L’organe unique est une idée sortie du dialogue national inclusif de décembre 2019, mais au regard du temps qu’il nous reste, sa mise en place va être compliquée. L’offre alternative pourrait être de renforcer les pouvoirs de la commission électorale, qui est un organe paritaire, en lui donnant plus de prérogatives.
L’application de l’accord pour la paix et la réconciliation est aujourd’hui l’un des sujets de crispations au Mali. Faut-il le modifier ?

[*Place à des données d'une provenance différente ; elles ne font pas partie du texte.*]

-- ==== Sys2Proof/Machine/Muster.lean ====
section
/-! DEFINITION. The muster protocol (R690 to R701): frames, suspicion, votes, quorum, declared deaths and fencing; the event
ring (R683); and the retirement of cores by a write or a failed self-test (R686, R687). -/

namespace Sys2Proof.Machine

/-! ### Entries and frames -/

def State.setMuster (s : State) (m : Muster) : State := { s with muster := m }

/-- An entry as the 64-bit DETAIL of its event record (Table 18.3). -/
def entryWord (e : MusterEntry) : Nat := e.subject + e.kind * 2 ^ 16 + e.ttl * 2 ^ 24 + e.reporter * 2 ^ 32

/-- A muster event (Table 18.4). -/
def State.musterEvent (s : State) (kind subject detail : Nat) : State := s.event 0x0D kind subject detail 0

/-- The SUSPECT entry of this device for a device. -/
def State.suspectEntry (s : State) (x : Nat) : MusterEntry := { subject := x, kind := 1, ttl := 2, reporter := s.device }

/-- A muster frame with at most seven entries leaves a port (R690, R691). -/
def State.sendFrame (s : State) (q : Nat) (es : List MusterEntry) : State :=
  let n := Sparse.get 0 s.muster.fseq q
  let f : MusterFrame := { jobTag := BitVec.ofNat 32 s.jobTag, fseq := BitVec.ofNat 16 n, state := s.musterState, resv := false,
                           entries := es }
  (s.setMuster { s.muster with fseq := Sparse.set 0 s.muster.fseq q ((n + 1) % 2 ^ 16) }).sendControl q .none (some f)

/-- Entries leave a port, those beyond seven in the following frames; one frame leaves where there is no entry (R691). -/
def State.sendFrames (s : State) (q : Nat) (es : List MusterEntry) : State :=
  (List.range (max 1 ((es.length + 6) / 7))).foldl (fun s i => s.sendFrame q ((es.drop (7 * i)).take 7)) s

/-- An entry leaves every UP port but one, in the next control codeword (R691, R694, R695, R697). -/
def State.spread (s : State) (e : MusterEntry) (but : Option Nat) : State :=
  (List.range 64).foldl (fun s q => if s.portUp q && but != some q then s.sendFrames q [e] else s) s

/-- MUSTER_PERIODIC_FRAME (R691, R694): the periodic frame of an UP port, with every suspicion of this device. -/
def execMusterPeriodicFrame (port : Nat) (s : State) : Out :=
  inRange port 64 s fun s => if s.portUp port then s.sendFrames port (s.muster.suspect.map s.suspectEntry) else s

/-! ### Death and fencing -/

/-- The device learns of a death for the first time (R493, R549, R697, R698): the event kind and the port of arrival. -/
def State.learnDead (s : State) (x kind : Nat) (e : MusterEntry) (but : Option Nat) : State :=
  if s.muster.dead.contains x then s
  else
    let s := s.setMuster { s.muster with dead := x :: s.muster.dead }
    let s := ((s.niDead x).kilnDead x).serveWaiting
    let s := (s.incFld .drvMusterStatus 0 0 59 46).setFld .drvMusterStatus 0 0 45 32 x
    (s.musterEvent kind x (entryWord e)).spread e but

/-- This device declares a death (R696). TTL of a DEAD entry is a free value (log entry 1). -/
def State.declareDead (s : State) (x : Nat) : State :=
  let e : MusterEntry := { subject := x, kind := 2, ttl := s.freeVal.toNat % 256, reporter := s.device }
  s.bump.learnDead x 3 e none

/-- The device is fenced (R700): FENCE and the event kind. A fenced device stays as it is. -/
def State.fence (s : State) (cause kind : Nat) (detail : Nat) : State :=
  if s.fenced then s else (s.setFld .drvMusterStatus 0 0 61 60 cause).musterEvent kind s.device detail

/-! ### Votes (R694 to R696) -/

/-- The distinct reporters that vote against a device; its own suspicion is this device's vote (R695). -/
def State.votesFor (s : State) (x : Nat) : Nat :=
  (((s.muster.votes.filter fun v => v.1 == x).map fun v => v.2)
    ++ (if s.muster.suspect.contains x then [s.device] else [])).dedup.length

/-- QUORUM of DRV_MUSTER_CFG as R696 takes it. -/
def State.quorum (s : State) : Nat := min 8 (max 1 (s.fld .drvMusterCfg 0 0 27 24))

/-- What the votes for a device bring about (R696). -/
def State.weigh (s : State) (x : Nat) : State :=
  if x = s.device ∨ s.votesFor x < s.quorum then
    s.setMuster { s.muster with quorate := s.muster.quorate.filter (· != x) }
  else if s.rbit .drvMusterCfg 0 0 31 then (if s.muster.dead.contains x then s else s.declareDead x)
  else if s.muster.quorate.contains x then s
  else (s.setMuster { s.muster with quorate := x :: s.muster.quorate }).musterEvent 2 x 0

/-- A device is silent on every port that learned it. -/
def Muster.silent (m : Muster) (x : Nat) : Bool :=
  (m.learned.any fun l => l.2.1 == x) && m.learned.all fun l => l.2.1 != x || l.2.2

/-- Suspicions begin and end as devices fall silent or are heard (R694). -/
def State.review (s : State) : State :=
  let now := ((s.muster.learned.map fun l => l.2.1).dedup).filter fun x => s.muster.silent x && x != s.device
  let gone := s.muster.suspect.filter fun x => !now.contains x
  let s := gone.foldl State.weigh (s.setMuster { s.muster with suspect := s.muster.suspect.filter fun x => now.contains x })
  now.foldl (fun s x =>
    if s.muster.suspect.contains x then s
    else
      let s := s.setMuster { s.muster with suspect := s.muster.suspect ++ [x] }
      let s := (s.incFld .drvMusterStatus 0 0 31 0).musterEvent 1 x (entryWord (s.suspectEntry x))
      (s.spread (s.suspectEntry x) none).weigh x) s

/-- MUSTER_SILENCE_EXPIRY (R693, R694): a port has carried no frame of its peer for the limit. -/
def execMusterSilenceExpiry (port : Nat) (s : State) : Out :=
  inRange port 64 s fun s =>
    if s.fold.isNone then s
    else State.review (s.setMuster { s.muster with
      learned := s.muster.learned.map fun l => if l.1 = port then (l.1, l.2.1, true) else l })

/-- VOTE_EXPIRY (R695): a vote is 1 ms old. -/
def execVoteExpiry (subject reporter : Nat) (s : State) : Out :=
  .next (State.weigh (s.setMuster { s.muster with votes := s.muster.votes.filter (· != (subject, reporter)) }) subject)

/-- A port learns the sender of a frame as its peer (R692, R693). -/
def State.learn (s : State) (q sender : Nat) : State :=
  let others := s.muster.learned.filter fun l => !(l.1 == q && l.2.1 == sender)
  State.review (s.setMuster { s.muster with
    learned := (others.map fun l => if l.1 = q then (l.1, l.2.1, true) else l) ++ [(q, sender, false)] })

/-- One entry of a valid frame (R695, R697, R700); `own` says that the frame carries this device's job tag, which R697 asks of
a DEAD entry and R695 does not ask of a SUSPECT entry. -/
def State.takeEntry (s : State) (q : Nat) (own : Bool) (e : MusterEntry) : State :=
  match e.kind with
  | 1 =>
    let s := if s.muster.votes.contains (e.subject, e.reporter) then s
      else s.setMuster { s.muster with votes := s.muster.votes ++ [(e.subject, e.reporter)] }
    let s := if 1 < e.ttl then s.spread { e with ttl := e.ttl - 1 } (some q) else s
    s.weigh e.subject
  | 2 =>
    if !own then s
    else if e.subject = s.device then s.fence 1 5 (entryWord e) else s.learnDead e.subject 4 e (some q)
  | _ => s

/-- A valid muster frame from the device `sender` arrives on a port (R690, R692). -/
def State.takeFrame (s : State) (q sender : Nat) (f : MusterFrame) : State :=
  if f.resv ∨ 7 < f.entries.length then s
  else
    let own := s.fold.isSome && f.jobTag.toNat == s.jobTag
    let s := if own && f.state == 1 then s.learn q sender else s
    f.entries.foldl (fun s e => s.takeEntry q own e) s

/-- DRV_DECLARE (R699). -/
def execDrvDeclare (v : Word32) (s : State) : Out :=
  let x := bits v.toNat 13 0
  .next (if x = s.device then s.fence 3 7 0 else s.declareDead x)

/-- STATE_ARRAY_ERROR (R700): an uncorrectable error in a state array of the router, NI or kiln. -/
def execStateArrayError (s : State) : Out := .next ((s.fence 2 6 0).declareDead s.device)

/-! ### Event ring and retirement -/

/-- EVENT_POP (R683): the oldest record leaves the ring. -/
def execEventPop (s : State) : Out := .next { s with evt := s.evt.drop 1 }

/-- DRV_RETIRE (R686, KIND 0x3). -/
def execDrvRetire (v : Word32) (s : State) : Out :=
  let f := bits v.toNat 25 16
  let n := bits v.toNat 6 0
  .next (if f < 672 ∧ n < 128 then s.retire f n 3 else s)

/-- SPARE_SELF_TEST (R687): the daily test of an unmapped physical core; a failure retires it (KIND 0x2). -/
def execSpareSelfTest (f phys : Nat) (passed : Bool) (s : State) : Out :=
  inRange f 672 s fun s =>
    if passed || ((s.flock f).logicalOf phys).isSome || 128 ≤ phys then s else s.retire f phys 2

end Sys2Proof.Machine
end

L’accord de paix auquel nous sommes parvenus est le meilleur compromis que nous pouvions trouver compte tenu de la situation qui prévalait en 2014et 2015.Et il faut reconnaître qu’il a malgré tout donné des résultats puisqu’après sa signature, les affrontements entre les mouvements signataires et l’État se sont arrêtés. Il est vrai toutefois que certains points de l’accord peinent à être appliqués et il faut se souvenir que lors du dialogue national de 2019, il avait été proposé que l’accord de paix puisse au besoin être changé .J’suis favorable si cela permet d’être plus efficace.
On vous prête des ambitions politiques pour février 2022.Serez-vous candidat ?
Mon ambition est de trouver le moyen de fédérer les Maliens pour qu’ensemble, on réfléchisse aux solutions qui permettent de sortir notre pays des difficultés. Toute autre intention est dépourvue de sens.